Try it - Using the data beneath this instruction, retype only the lines from the one that contains "far CALL with" down to the one that contains "opSize := decide (.opSizeByte ∈ xs)", both included, exactly as they appear.

(Beginning of Provided information)

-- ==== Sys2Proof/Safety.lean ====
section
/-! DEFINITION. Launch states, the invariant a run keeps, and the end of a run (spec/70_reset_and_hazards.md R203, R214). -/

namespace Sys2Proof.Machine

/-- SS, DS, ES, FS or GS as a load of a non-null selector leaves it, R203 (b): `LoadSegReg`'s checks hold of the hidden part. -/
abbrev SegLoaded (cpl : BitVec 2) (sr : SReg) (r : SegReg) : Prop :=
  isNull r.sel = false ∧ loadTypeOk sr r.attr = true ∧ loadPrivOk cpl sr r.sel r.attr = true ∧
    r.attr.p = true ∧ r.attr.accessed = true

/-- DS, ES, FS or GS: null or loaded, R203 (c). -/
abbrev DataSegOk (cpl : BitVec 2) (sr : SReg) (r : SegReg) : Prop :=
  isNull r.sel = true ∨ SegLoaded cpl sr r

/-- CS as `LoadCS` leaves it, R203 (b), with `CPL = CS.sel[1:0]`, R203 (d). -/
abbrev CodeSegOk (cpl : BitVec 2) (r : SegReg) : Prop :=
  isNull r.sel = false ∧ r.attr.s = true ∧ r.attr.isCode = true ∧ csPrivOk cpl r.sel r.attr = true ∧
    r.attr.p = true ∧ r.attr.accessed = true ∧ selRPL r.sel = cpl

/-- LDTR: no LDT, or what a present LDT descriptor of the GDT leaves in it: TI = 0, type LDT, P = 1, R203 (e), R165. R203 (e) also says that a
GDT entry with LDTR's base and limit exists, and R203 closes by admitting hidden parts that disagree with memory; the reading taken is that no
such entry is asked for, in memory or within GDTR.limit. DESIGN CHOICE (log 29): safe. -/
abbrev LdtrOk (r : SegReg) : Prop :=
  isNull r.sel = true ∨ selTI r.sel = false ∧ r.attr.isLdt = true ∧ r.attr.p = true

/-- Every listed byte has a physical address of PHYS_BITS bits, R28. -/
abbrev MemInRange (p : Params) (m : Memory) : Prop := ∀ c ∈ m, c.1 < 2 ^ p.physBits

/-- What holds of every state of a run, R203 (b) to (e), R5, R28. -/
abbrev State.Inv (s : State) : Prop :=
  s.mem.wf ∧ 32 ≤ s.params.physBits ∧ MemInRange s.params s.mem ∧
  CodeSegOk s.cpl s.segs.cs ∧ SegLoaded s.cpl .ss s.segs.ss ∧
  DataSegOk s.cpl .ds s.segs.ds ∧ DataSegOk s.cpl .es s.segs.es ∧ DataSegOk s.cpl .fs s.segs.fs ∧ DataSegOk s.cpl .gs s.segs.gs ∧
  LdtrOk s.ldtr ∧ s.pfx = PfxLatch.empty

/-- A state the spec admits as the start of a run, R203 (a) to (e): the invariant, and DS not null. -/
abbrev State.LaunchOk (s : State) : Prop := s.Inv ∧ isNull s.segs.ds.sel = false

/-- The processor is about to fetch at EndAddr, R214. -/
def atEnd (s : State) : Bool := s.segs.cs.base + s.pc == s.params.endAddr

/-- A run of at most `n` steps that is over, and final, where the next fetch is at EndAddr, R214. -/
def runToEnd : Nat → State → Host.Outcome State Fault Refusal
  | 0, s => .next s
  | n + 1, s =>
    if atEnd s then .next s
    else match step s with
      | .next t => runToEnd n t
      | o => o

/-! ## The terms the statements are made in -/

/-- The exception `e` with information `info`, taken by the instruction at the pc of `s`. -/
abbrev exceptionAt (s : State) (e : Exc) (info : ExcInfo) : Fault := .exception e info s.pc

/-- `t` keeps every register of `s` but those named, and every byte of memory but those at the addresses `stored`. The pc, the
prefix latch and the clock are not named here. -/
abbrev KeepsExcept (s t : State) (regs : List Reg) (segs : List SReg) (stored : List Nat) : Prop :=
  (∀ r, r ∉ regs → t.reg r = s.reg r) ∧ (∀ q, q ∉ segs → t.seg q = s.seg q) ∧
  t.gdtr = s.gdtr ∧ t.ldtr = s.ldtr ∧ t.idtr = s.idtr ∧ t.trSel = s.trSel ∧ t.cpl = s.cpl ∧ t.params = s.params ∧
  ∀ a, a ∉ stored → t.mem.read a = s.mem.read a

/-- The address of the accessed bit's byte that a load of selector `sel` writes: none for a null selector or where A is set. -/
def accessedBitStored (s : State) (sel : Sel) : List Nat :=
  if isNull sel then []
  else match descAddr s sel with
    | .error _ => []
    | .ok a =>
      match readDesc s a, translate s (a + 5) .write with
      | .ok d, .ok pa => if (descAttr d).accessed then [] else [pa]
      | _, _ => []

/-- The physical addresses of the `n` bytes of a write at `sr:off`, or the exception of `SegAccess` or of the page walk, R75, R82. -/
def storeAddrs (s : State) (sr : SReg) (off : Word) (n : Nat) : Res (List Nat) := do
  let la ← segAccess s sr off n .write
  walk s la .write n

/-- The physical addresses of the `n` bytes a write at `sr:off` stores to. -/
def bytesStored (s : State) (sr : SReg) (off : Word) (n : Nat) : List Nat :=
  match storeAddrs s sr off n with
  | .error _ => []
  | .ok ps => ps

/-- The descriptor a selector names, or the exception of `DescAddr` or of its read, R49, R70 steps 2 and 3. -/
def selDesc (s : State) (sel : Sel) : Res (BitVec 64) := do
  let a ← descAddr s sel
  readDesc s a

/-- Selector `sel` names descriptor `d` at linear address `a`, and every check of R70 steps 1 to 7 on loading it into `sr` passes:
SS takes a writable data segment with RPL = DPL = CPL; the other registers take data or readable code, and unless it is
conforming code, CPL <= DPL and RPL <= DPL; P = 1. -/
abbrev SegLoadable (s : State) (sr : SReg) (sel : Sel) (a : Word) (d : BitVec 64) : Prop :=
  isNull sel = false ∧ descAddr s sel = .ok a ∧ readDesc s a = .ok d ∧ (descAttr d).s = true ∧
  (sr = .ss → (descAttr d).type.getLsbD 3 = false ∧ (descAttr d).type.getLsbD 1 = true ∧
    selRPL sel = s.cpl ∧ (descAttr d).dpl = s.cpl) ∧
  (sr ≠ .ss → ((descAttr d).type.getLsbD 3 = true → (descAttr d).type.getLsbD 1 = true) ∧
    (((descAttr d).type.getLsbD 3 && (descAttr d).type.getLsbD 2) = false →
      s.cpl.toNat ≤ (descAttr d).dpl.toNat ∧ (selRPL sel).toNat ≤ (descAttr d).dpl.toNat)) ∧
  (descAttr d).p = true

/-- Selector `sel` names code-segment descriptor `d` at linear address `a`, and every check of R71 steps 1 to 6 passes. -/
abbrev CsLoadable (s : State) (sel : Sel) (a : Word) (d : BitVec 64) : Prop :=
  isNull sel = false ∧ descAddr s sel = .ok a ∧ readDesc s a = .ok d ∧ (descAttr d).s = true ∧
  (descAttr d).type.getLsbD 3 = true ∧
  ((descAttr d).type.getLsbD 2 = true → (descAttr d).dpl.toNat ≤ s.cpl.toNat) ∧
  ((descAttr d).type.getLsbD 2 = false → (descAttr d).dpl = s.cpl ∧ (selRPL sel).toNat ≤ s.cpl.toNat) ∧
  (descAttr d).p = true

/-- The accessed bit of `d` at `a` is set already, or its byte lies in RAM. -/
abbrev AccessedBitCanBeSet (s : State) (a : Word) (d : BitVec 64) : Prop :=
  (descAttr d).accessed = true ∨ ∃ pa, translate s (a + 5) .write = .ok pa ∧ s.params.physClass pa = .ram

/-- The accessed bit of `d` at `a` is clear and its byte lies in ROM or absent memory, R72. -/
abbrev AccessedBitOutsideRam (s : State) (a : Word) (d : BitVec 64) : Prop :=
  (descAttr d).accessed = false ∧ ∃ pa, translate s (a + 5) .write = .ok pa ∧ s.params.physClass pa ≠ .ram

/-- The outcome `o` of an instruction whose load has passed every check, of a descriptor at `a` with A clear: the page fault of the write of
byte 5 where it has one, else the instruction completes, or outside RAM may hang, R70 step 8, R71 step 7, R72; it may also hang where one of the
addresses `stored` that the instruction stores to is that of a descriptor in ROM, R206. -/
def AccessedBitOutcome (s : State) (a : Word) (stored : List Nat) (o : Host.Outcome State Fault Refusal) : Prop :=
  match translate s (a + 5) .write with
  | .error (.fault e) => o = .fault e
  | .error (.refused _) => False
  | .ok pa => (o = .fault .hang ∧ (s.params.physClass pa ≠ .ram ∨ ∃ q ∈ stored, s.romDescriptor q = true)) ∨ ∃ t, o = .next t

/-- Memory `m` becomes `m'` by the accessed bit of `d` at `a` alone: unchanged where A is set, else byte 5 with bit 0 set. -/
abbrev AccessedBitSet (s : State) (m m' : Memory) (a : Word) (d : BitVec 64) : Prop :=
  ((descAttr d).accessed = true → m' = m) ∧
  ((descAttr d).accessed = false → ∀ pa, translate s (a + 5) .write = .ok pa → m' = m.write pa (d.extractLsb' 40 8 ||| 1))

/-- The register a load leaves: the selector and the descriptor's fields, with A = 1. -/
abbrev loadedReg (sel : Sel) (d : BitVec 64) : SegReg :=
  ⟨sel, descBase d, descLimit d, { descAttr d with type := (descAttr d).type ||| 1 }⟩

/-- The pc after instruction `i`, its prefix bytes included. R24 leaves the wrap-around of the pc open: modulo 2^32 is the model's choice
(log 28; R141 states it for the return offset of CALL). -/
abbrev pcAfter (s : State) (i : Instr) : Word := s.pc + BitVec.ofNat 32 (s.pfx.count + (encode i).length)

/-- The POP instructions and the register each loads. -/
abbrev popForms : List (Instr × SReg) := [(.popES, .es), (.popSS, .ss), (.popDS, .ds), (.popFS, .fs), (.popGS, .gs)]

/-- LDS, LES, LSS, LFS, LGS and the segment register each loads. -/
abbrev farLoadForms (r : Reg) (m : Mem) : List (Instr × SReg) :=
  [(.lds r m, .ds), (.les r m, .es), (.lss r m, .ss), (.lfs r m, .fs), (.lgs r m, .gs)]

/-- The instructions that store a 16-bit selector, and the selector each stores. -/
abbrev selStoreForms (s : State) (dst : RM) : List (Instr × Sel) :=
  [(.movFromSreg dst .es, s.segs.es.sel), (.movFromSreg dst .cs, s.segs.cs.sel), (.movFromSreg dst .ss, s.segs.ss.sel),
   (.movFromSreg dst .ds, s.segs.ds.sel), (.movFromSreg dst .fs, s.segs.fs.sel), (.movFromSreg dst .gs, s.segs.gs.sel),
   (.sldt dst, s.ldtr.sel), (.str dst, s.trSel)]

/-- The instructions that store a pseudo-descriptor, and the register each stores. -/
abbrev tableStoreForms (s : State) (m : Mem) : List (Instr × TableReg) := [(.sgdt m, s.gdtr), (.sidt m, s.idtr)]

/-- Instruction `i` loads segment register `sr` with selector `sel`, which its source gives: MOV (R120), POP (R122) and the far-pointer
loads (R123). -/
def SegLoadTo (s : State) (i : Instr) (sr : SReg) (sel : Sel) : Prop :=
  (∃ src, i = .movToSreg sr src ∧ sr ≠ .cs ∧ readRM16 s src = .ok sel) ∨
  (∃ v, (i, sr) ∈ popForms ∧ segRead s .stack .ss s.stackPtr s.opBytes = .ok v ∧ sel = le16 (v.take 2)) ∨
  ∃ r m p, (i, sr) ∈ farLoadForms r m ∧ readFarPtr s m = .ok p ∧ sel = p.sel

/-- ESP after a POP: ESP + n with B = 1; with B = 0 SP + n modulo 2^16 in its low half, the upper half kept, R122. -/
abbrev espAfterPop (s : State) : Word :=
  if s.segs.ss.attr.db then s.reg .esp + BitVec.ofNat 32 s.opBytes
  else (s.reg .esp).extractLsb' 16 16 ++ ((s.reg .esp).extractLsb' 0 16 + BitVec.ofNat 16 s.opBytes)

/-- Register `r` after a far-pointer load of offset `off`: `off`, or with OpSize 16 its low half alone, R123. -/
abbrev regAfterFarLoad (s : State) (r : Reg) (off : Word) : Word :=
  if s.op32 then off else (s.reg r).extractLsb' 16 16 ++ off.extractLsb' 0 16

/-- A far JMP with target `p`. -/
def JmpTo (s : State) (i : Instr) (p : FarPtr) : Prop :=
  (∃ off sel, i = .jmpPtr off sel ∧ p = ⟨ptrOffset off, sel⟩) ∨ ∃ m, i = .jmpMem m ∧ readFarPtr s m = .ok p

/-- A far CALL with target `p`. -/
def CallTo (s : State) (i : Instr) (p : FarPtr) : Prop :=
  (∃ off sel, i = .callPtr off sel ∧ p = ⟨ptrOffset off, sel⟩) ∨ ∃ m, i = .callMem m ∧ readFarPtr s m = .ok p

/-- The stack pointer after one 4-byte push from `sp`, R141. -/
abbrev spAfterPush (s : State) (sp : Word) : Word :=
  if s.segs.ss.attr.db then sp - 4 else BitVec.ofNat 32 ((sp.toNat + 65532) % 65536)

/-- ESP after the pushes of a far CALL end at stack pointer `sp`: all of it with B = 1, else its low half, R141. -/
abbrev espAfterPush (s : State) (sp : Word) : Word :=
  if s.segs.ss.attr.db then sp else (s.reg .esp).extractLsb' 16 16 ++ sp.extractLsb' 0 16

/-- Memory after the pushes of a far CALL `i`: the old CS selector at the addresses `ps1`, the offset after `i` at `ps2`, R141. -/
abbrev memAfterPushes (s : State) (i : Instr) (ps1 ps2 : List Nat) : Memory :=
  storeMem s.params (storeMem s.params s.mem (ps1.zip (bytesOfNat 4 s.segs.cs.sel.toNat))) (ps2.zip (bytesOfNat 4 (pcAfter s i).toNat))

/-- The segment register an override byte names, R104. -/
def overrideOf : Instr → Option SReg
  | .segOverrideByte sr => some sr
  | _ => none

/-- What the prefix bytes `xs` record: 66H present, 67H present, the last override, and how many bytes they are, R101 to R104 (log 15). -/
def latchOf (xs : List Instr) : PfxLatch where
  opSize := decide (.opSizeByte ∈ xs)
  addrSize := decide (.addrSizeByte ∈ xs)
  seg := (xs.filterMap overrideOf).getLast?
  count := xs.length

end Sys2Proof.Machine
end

(End of Provided information)
(Beginning of Provided information)

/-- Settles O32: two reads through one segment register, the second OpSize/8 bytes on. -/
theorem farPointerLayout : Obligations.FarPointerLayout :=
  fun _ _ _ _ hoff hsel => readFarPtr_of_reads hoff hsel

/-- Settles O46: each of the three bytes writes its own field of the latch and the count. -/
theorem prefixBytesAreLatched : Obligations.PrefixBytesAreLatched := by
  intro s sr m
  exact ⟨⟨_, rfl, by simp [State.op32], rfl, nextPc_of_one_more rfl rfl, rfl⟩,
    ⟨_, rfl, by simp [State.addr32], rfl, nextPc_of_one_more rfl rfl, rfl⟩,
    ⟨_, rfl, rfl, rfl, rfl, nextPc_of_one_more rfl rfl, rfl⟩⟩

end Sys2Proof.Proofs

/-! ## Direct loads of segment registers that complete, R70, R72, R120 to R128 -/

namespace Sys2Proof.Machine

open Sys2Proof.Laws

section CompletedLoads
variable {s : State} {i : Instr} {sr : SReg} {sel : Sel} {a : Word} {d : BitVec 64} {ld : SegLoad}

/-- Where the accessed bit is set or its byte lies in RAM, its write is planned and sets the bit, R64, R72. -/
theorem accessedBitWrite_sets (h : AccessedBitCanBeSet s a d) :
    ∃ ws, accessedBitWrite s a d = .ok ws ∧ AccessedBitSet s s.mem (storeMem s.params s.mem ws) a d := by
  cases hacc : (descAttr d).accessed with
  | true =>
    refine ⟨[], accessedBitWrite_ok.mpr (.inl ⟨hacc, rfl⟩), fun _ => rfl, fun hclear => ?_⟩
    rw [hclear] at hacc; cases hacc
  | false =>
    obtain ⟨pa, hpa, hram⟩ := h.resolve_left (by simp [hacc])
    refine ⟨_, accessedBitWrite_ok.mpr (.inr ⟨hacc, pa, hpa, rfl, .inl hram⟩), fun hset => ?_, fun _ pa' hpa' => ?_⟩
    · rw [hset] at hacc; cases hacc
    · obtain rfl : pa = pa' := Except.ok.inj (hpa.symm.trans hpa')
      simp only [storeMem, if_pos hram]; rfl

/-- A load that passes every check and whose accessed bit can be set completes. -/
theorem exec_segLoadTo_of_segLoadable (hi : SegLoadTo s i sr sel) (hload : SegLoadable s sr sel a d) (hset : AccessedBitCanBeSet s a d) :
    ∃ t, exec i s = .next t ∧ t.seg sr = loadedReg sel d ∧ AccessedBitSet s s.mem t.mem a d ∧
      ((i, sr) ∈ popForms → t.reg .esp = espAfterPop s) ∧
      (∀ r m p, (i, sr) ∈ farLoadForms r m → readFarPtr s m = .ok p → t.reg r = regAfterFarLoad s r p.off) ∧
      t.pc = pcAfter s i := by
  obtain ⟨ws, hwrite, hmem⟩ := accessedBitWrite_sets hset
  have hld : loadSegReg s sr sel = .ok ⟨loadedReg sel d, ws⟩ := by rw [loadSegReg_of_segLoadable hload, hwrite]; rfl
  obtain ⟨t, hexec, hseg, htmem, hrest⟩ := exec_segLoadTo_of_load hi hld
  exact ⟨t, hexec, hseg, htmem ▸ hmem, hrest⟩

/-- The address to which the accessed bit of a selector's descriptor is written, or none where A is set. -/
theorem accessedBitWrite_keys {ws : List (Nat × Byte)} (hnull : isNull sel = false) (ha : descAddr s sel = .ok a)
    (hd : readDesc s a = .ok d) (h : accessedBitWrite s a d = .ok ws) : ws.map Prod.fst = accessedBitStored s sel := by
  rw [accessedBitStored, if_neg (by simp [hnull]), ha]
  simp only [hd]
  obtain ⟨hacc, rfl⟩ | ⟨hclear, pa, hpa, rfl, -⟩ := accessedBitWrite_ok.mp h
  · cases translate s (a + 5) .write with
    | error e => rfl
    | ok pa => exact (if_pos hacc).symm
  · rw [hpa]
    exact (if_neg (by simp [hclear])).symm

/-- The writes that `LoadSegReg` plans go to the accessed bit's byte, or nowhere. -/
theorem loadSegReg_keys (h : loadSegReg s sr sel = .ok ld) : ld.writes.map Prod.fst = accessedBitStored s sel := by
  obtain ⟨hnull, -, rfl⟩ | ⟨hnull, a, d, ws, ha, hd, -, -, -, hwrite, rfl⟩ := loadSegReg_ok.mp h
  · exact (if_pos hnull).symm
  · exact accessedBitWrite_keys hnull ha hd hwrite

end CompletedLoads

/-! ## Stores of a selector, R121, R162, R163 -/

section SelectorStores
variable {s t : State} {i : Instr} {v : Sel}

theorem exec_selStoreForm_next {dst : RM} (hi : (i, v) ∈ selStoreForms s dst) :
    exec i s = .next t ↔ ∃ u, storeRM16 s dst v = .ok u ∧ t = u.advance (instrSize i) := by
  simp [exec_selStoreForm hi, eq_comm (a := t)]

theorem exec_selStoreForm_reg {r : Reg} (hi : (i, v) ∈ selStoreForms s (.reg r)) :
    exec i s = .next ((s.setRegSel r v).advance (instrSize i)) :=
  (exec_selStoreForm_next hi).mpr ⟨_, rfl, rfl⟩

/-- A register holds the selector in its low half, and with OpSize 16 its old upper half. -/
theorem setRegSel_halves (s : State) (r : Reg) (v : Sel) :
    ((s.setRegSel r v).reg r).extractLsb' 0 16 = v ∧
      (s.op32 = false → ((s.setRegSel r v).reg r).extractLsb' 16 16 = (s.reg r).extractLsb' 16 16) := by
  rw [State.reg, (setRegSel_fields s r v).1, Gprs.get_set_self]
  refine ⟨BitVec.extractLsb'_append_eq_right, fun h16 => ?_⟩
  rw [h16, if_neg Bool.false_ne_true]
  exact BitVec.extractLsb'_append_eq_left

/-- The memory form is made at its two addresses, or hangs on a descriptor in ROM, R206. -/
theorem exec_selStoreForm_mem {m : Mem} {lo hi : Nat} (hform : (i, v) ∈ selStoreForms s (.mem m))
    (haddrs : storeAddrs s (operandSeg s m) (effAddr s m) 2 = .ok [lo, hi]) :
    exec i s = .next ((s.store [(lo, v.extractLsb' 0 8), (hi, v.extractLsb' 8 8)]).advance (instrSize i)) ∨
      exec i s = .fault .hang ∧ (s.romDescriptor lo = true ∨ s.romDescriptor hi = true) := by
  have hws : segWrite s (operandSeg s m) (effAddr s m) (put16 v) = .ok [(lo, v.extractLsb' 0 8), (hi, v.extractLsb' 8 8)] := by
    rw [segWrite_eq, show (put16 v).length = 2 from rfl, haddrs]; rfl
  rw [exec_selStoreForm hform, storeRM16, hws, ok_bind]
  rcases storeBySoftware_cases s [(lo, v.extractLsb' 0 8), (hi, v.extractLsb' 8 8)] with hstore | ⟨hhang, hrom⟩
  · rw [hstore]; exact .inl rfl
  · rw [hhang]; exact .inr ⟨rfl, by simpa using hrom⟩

(End of Provided information)
(Beginning of Provided information)

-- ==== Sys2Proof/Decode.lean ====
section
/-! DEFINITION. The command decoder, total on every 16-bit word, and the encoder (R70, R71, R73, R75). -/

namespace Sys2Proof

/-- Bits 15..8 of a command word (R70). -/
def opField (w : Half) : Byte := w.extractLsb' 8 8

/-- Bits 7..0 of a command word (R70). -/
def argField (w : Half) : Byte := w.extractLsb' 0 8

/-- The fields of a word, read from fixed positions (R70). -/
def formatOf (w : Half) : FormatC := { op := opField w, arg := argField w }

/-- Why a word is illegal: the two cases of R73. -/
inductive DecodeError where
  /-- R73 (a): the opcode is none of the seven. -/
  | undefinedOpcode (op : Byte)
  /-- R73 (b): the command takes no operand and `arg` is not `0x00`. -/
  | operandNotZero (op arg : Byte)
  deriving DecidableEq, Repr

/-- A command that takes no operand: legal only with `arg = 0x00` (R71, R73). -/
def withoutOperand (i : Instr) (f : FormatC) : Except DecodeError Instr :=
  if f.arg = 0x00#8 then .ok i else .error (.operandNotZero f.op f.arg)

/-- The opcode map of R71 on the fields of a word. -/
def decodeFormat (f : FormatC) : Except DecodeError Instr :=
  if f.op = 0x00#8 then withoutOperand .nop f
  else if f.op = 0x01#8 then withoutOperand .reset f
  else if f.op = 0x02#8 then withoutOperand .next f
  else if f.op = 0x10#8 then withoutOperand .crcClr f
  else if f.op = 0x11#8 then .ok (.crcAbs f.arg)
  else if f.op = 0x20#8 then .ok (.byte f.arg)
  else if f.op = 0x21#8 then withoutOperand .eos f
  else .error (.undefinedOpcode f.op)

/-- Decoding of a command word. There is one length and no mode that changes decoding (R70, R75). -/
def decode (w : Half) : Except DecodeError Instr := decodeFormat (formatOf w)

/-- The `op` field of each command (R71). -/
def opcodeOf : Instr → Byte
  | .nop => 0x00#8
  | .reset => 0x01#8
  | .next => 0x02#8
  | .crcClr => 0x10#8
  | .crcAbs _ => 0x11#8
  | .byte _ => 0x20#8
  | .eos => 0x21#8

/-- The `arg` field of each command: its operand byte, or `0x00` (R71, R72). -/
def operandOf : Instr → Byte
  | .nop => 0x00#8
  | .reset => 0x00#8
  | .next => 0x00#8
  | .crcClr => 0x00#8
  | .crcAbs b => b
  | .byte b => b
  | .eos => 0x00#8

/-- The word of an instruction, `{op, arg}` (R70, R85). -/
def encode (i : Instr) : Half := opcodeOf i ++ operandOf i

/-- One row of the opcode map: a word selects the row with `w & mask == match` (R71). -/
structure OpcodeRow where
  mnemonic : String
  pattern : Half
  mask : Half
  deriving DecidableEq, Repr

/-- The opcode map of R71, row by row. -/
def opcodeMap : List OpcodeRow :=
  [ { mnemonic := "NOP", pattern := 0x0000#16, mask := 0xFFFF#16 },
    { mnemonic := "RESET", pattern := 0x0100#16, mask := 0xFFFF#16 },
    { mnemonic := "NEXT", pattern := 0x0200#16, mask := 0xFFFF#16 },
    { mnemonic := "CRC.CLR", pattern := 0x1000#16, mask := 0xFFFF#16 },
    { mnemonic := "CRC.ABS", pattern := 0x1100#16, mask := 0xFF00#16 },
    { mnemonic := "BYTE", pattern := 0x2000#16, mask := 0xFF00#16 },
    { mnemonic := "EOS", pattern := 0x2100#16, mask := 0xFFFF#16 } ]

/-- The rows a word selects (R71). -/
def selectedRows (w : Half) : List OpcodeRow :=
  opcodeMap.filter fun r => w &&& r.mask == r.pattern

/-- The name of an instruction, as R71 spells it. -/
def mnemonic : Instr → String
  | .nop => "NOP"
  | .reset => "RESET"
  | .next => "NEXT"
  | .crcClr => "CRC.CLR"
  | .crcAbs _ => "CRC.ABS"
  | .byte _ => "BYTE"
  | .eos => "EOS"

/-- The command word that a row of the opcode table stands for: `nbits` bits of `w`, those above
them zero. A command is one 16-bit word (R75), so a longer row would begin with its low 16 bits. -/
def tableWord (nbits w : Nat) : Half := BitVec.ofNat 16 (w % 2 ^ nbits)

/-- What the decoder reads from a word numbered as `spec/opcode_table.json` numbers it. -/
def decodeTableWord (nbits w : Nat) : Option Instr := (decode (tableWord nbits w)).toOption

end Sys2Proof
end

(End of Provided information)

Exercise output -
/-- A far CALL with target `p`. -/
def CallTo (s : State) (i : Instr) (p : FarPtr) : Prop :=
  (∃ off sel, i = .callPtr off sel ∧ p = ⟨ptrOffset off, sel⟩) ∨ ∃ m, i = .callMem m ∧ readFarPtr s m = .ok p

/-- The stack pointer after one 4-byte push from `sp`, R141. -/
abbrev spAfterPush (s : State) (sp : Word) : Word :=
  if s.segs.ss.attr.db then sp - 4 else BitVec.ofNat 32 ((sp.toNat + 65532) % 65536)

/-- ESP after the pushes of a far CALL end at stack pointer `sp`: all of it with B = 1, else its low half, R141. -/
abbrev espAfterPush (s : State) (sp : Word) : Word :=
  if s.segs.ss.attr.db then sp else (s.reg .esp).extractLsb' 16 16 ++ sp.extractLsb' 0 16

/-- Memory after the pushes of a far CALL `i`: the old CS selector at the addresses `ps1`, the offset after `i` at `ps2`, R141. -/
abbrev memAfterPushes (s : State) (i : Instr) (ps1 ps2 : List Nat) : Memory :=
  storeMem s.params (storeMem s.params s.mem (ps1.zip (bytesOfNat 4 s.segs.cs.sel.toNat))) (ps2.zip (bytesOfNat 4 (pcAfter s i).toNat))

/-- The segment register an override byte names, R104. -/
def overrideOf : Instr → Option SReg
  | .segOverrideByte sr => some sr
  | _ => none

/-- What the prefix bytes `xs` record: 66H present, 67H present, the last override, and how many bytes they are, R101 to R104 (log 15). -/
def latchOf (xs : List Instr) : PfxLatch where
  opSize := decide (.opSizeByte ∈ xs)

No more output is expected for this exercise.